The rain picks up around us, but our tree provides some shelter. The leaves above us catch droplets, tilt under the weight, and release small torrents of water—a cycle which repeats over and over. We drink till all the soju is gone from its bottle, and the afternoon has a pleasant warmth about it. I find myself very fond of the ducks over in their pond, and the dazzling city lights which stretch above the clouds, and even the distant sound of city traffic.
Oftentimes my loneliest times are when the hum of human activity is distant to my ears, but not now. The gentle pressure of Mum against my shoulder is enough. We talk a little, but mostly we just sit there and let the world go on around us. It’s the sort of comfortable companionship which we’ve scarcely shared since I was very young. We are always looking ahead, to the next movement, the next performance.

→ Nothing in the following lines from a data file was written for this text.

-- ==== Sys2Proof/Laws/Bits.lean ====
section
/-!
SUPPORT. Bit order: a byte's bits in stream order and back, and packing a bit sequence into bytes piece
by piece (20_memory.md R66, R67; 41_bitbuffer.md R127).
-/

namespace Sys2Proof.Machine

@[simp] theorem length_bitsOfByte (v : Byte) : (bitsOfByte v).length = 8 := rfl

@[simp] theorem length_packBits (bits : List Bool) :
    (packBits bits).length = ceilDiv8 bits.length := by simp [packBits]

@[simp] theorem packBits_nil : packBits [] = [] := rfl

/-- The eight bits of a byte pack into that byte (R66). -/
theorem streamByte_bitsOfByte (v : Byte) : streamByte (bitsOfByte v) 0 = v := by
  revert v; decide +kernel

theorem bitValue_append_left {a b : List Bool} {i : Nat} (h : i < a.length) :
    bitValue (a ++ b) i = bitValue a i := by
  simp [bitValue, List.getElem?_append, h]

theorem bitValue_append_right {a b : List Bool} {i : Nat} (h : a.length ≤ i) :
    bitValue (a ++ b) i = bitValue b (i - a.length) := by
  have : ¬ i < a.length := by omega
  simp [bitValue, List.getElem?_append, this]

theorem streamByte_append_left {a b : List Bool} {n : Nat} (h : 8 * n + 8 ≤ a.length) :
    streamByte (a ++ b) n = streamByte a n := by
  simp only [streamByte]
  repeat rw [bitValue_append_left (by omega)]

theorem streamByte_append_right {a b : List Bool} {m n : Nat} (h : a.length = 8 * m) :
    streamByte (a ++ b) (m + n) = streamByte b n := by
  simp only [streamByte]
  repeat rw [bitValue_append_right (by omega)]
  have e (j : Nat) : 8 * (m + n) + j - a.length = 8 * n + j := by omega
  have e0 : 8 * (m + n) - a.length = 8 * n := by omega
  simp only [e, e0]

/-- Whole bytes may be packed first: the rest packs as if it stood alone. -/
theorem packBits_append {a b : List Bool} {m : Nat} (h : a.length = 8 * m) :
    packBits (a ++ b) = packBits a ++ packBits b := by
  have ha : ceilDiv8 a.length = m := by simp only [ceilDiv8]; omega
  have hab : ceilDiv8 (a ++ b).length = m + ceilDiv8 b.length := by
    simp only [ceilDiv8, List.length_append]; omega
  simp only [packBits, ha, hab, List.range_add, List.map_append, List.map_map]
  congr 1
  · apply List.map_congr_left
    intro n hn
    rw [List.mem_range] at hn
    exact streamByte_append_left (by omega)
  · apply List.map_congr_left
    intro n _
    exact streamByte_append_right h

theorem packBits_bitsOfByte (v : Byte) : packBits (bitsOfByte v) = [v] := by
  have : List.range (ceilDiv8 8) = [0] := by decide
  simp only [packBits, length_bitsOfByte, this, List.map_cons, List.map_nil, streamByte_bitsOfByte]

/-- Bytes unpacked into bits pack into the same bytes. -/
theorem packBits_flatMap_bitsOfByte (l : List Byte) : packBits (l.flatMap bitsOfByte) = l := by
  induction l with
  | nil => rfl
  | cons v l ih =>
    rw [List.flatMap_cons, packBits_append (m := 1) (by simp), packBits_bitsOfByte, ih]; rfl

theorem length_flatMap_bitsOfByte (l : List Byte) : (l.flatMap bitsOfByte).length = 8 * l.length := by
  induction l with
  | nil => rfl
  | cons v l ih => simp [List.flatMap_cons, ih]; omega

/-- A byte packed from eight bits unpacks into them. -/
theorem bitsOfByte_streamByte (b0 b1 b2 b3 b4 b5 b6 b7 : Bool) (rest : List Bool) :
    bitsOfByte (streamByte (b0 :: b1 :: b2 :: b3 :: b4 :: b5 :: b6 :: b7 :: rest) 0)
      = [b0, b1, b2, b3, b4, b5, b6, b7] := by
  simp only [streamByte, bitValue]
  simp only [List.getD_eq_getElem?_getD, Nat.mul_zero, Nat.zero_add, List.getElem?_cons_zero,
    Option.getD_some, List.getElem?_cons_succ]
  revert b0 b1 b2 b3 b4 b5 b6 b7
  decide

/-- The bytes of a packed bit sequence, unpacked again, are the sequence and 0 to 7 padding bits that are
0 (30_encoding.md R90). -/
theorem flatMap_bitsOfByte_packBits (bits : List Bool) :
    ∃ pad, (packBits bits).flatMap bitsOfByte = bits ++ List.replicate pad false ∧ pad < 8
      ∧ 8 * ceilDiv8 bits.length = bits.length + pad := by
  refine ⟨8 * ceilDiv8 bits.length - bits.length, ?_, by simp only [ceilDiv8]; omega,
    by simp only [ceilDiv8]; omega⟩
  induction h : bits.length using Nat.strong_induction_on generalizing bits with
  | _ len ih =>
    match bits, h with
    | [], h => subst h; rfl
    | [b0], h => subst h; clear * -; revert b0; decide
    | [b0, b1], h => subst h; clear * -; revert b0 b1; decide
    | [b0, b1, b2], h => subst h; clear * -; revert b0 b1 b2; decide
    | [b0, b1, b2, b3], h => subst h; clear * -; revert b0 b1 b2 b3; decide
    | [b0, b1, b2, b3, b4], h => subst h; clear * -; revert b0 b1 b2 b3 b4; decide
    | [b0, b1, b2, b3, b4, b5], h => subst h; clear * -; revert b0 b1 b2 b3 b4 b5; decide
    | [b0, b1, b2, b3, b4, b5, b6], h => subst h; clear * -; revert b0 b1 b2 b3 b4 b5 b6; decide
    | b0 :: b1 :: b2 :: b3 :: b4 :: b5 :: b6 :: b7 :: rest, h =>
      have h8 : packBits (b0 :: b1 :: b2 :: b3 :: b4 :: b5 :: b6 :: b7 :: rest)
          = packBits [b0, b1, b2, b3, b4, b5, b6, b7] ++ packBits rest :=
        packBits_append (a := [b0, b1, b2, b3, b4, b5, b6, b7]) (b := rest) (m := 1) rfl
      have h1 : packBits [b0, b1, b2, b3, b4, b5, b6, b7]
          = [streamByte [b0, b1, b2, b3, b4, b5, b6, b7] 0] := by
        have : List.range (ceilDiv8 8) = [0] := by decide
        simp only [packBits, List.length_cons, List.length_nil, Nat.zero_add, Nat.reduceAdd, this,
          List.map_cons, List.map_nil]
      have hr := ih rest.length (by rw [← h]; simp; omega) rest rfl
      have hp : 8 * ceilDiv8 len - len = 8 * ceilDiv8 rest.length - rest.length := by
        rw [← h]; simp only [ceilDiv8, List.length_cons]; omega
      rw [h8, h1, List.flatMap_append, hr, hp]
      simp only [List.flatMap_cons, List.flatMap_nil, List.append_nil, bitsOfByte_streamByte,
        List.cons_append, List.nil_append]

end Sys2Proof.Machine
end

For once, we cling to the present like a blanket.
———
Mr. Canossa invites Mum and I to dinner again, but doesn’t seem at all impressed when we show up damp with rain, tipsy with soju, and hot with appetite. Perhaps he intended to show me off to rich colleagues like a fancy new wristwatch. If so, he must be disappointed, because Mum and I largely ignore the expensive men and women at our dinner table. We each have three glasses of champagne, and polish off four portions of mushroom ravioli between us. In the end, Mr. Canossa seems rather keen to see us off upstairs. He doesn’t invite us to dessert.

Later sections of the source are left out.